(WHAT YOU ARE ASKED TO DO)
Examine the entries below, count the lines holding the string "that", and respond with the number only.
START MATERIAL PROVIDED
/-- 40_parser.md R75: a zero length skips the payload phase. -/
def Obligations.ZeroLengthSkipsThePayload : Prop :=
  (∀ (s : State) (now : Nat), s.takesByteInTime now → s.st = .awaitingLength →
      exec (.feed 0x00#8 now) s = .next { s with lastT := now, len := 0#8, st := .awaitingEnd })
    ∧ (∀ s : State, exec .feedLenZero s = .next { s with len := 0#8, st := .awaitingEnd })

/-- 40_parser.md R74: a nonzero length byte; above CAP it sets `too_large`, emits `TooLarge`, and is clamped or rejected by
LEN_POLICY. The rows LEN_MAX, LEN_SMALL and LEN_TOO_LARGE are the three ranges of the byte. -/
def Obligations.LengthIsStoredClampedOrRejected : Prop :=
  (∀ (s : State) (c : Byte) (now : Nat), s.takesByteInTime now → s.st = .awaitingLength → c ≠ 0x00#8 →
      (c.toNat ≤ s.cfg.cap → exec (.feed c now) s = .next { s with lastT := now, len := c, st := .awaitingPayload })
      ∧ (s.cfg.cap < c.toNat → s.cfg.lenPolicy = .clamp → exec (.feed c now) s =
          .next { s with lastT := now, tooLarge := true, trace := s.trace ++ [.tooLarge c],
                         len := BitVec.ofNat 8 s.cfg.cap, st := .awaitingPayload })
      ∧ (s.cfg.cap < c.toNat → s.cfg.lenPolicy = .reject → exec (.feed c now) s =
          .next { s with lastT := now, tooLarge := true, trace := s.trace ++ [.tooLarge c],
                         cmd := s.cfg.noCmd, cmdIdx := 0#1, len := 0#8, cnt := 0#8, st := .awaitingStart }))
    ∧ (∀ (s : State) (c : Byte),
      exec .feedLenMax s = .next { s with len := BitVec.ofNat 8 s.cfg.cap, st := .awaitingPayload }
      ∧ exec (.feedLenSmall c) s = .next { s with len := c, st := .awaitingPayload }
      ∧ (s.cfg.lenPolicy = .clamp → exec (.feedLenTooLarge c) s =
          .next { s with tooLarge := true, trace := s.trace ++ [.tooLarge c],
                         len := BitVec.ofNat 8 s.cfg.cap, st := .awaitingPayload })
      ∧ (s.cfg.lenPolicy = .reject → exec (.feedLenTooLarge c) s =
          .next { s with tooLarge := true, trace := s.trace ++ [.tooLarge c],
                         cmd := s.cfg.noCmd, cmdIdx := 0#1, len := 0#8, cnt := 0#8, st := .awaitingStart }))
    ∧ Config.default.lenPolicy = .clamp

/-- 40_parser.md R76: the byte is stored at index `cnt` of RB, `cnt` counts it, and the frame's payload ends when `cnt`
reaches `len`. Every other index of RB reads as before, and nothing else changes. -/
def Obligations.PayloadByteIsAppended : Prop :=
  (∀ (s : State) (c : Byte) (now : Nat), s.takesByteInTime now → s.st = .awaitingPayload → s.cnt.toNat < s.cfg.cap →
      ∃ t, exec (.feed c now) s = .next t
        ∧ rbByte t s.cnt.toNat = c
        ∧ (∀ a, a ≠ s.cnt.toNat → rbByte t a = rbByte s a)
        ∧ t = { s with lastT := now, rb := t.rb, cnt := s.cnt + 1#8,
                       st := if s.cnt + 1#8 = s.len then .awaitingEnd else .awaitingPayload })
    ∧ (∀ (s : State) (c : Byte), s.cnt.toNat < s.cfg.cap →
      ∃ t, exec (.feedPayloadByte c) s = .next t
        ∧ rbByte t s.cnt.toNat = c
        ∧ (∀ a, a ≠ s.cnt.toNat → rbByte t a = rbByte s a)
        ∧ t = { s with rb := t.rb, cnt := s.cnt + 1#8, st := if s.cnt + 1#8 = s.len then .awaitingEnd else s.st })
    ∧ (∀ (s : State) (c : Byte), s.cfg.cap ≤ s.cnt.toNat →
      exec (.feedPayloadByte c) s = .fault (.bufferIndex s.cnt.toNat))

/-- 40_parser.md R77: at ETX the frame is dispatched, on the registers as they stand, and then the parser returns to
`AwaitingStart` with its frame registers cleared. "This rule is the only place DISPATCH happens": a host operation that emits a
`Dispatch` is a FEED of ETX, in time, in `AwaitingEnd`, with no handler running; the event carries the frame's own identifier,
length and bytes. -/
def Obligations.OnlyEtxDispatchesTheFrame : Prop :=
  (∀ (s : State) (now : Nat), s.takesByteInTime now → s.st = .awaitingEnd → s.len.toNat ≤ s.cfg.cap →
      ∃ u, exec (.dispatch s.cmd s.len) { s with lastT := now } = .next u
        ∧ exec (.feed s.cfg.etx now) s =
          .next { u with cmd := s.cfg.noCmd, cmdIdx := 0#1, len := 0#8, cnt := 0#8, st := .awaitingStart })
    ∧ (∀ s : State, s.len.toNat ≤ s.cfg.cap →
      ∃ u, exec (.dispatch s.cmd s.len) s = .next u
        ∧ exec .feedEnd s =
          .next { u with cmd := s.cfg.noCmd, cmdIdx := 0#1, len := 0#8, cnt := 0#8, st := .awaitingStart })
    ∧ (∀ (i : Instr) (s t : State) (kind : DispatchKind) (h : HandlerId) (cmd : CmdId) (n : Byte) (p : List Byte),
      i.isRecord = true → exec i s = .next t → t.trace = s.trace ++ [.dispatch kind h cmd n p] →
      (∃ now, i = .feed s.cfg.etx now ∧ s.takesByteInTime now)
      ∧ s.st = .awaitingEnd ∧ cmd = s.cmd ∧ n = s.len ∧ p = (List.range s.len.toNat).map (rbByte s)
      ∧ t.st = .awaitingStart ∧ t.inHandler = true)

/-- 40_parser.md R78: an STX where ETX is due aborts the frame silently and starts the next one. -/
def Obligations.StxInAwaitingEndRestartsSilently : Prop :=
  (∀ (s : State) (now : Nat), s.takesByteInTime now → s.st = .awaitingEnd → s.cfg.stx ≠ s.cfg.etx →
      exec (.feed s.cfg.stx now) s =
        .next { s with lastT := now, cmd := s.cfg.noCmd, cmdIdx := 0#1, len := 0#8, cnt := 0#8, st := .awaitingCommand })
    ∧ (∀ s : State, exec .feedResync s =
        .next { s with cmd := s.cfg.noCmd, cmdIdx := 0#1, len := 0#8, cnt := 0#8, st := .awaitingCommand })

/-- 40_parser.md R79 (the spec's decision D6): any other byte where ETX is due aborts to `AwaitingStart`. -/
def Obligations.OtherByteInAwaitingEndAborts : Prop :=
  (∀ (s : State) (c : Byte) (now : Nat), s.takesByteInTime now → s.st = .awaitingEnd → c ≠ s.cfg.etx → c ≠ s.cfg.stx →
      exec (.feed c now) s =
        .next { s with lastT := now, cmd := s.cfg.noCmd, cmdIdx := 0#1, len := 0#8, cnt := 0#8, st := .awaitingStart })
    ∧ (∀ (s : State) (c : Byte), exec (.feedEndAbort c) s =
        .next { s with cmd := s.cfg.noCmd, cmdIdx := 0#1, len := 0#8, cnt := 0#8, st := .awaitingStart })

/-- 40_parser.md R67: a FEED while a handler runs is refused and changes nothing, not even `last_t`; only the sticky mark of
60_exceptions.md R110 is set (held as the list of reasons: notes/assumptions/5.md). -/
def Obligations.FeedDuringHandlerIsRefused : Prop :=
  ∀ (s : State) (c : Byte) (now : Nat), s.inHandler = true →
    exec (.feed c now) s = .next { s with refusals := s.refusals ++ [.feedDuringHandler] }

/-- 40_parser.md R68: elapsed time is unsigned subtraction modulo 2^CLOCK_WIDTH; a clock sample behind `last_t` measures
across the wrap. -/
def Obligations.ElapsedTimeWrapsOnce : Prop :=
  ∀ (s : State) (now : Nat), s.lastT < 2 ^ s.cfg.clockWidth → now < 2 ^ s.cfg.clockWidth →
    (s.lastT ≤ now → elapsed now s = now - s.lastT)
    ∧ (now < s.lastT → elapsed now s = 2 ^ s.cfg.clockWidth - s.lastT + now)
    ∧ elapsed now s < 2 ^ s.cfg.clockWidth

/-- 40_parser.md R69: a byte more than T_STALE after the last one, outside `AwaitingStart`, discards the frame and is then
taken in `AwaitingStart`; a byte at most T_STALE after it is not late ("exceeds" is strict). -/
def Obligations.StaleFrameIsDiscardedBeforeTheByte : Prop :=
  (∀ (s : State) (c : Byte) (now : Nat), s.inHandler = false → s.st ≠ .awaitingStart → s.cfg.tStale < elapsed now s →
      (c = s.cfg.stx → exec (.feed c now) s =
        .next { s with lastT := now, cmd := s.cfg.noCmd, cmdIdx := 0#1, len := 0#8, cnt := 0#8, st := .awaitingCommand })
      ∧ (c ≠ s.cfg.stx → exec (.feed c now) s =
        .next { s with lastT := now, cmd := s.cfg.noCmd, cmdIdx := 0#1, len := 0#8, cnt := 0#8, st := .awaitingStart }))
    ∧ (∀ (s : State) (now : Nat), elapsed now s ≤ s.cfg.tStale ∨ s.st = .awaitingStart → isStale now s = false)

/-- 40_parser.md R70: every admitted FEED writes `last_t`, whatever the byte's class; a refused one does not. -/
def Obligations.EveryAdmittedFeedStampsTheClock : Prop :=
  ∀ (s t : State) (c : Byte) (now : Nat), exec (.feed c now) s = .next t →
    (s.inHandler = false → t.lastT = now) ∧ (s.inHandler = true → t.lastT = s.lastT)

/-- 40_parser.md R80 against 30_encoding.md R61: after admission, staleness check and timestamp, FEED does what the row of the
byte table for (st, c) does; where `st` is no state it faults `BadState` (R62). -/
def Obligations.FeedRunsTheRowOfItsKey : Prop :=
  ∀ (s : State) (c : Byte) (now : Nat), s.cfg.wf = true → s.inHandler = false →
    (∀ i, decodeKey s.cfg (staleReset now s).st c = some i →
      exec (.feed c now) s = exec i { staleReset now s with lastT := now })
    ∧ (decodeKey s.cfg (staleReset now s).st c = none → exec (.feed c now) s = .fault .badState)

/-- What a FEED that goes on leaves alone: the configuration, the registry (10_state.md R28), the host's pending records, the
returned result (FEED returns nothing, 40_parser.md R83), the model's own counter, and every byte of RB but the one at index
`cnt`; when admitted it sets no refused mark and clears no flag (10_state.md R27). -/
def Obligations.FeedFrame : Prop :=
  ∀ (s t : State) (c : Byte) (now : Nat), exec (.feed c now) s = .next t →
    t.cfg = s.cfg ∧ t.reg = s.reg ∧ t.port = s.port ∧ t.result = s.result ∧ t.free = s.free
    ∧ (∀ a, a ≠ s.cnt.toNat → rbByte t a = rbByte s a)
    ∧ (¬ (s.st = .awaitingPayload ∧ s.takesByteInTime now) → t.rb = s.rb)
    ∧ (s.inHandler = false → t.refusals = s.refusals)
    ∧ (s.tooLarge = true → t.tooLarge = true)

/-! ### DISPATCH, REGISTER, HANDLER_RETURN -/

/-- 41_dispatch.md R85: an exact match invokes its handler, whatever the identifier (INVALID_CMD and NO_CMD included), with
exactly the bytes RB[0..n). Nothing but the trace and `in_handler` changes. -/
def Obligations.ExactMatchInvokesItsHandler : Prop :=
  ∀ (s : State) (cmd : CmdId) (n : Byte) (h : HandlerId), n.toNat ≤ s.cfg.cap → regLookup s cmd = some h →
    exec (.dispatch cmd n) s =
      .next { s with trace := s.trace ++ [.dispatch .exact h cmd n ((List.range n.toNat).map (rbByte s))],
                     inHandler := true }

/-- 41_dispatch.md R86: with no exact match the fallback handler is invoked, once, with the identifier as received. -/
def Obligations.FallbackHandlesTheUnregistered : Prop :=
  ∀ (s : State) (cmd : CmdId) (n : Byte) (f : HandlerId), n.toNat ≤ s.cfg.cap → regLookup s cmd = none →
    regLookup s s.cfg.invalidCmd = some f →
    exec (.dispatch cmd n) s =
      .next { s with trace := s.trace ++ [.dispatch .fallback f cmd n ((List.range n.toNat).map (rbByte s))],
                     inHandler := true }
END MATERIAL PROVIDED
(ANSWER FOR THE TASK)
2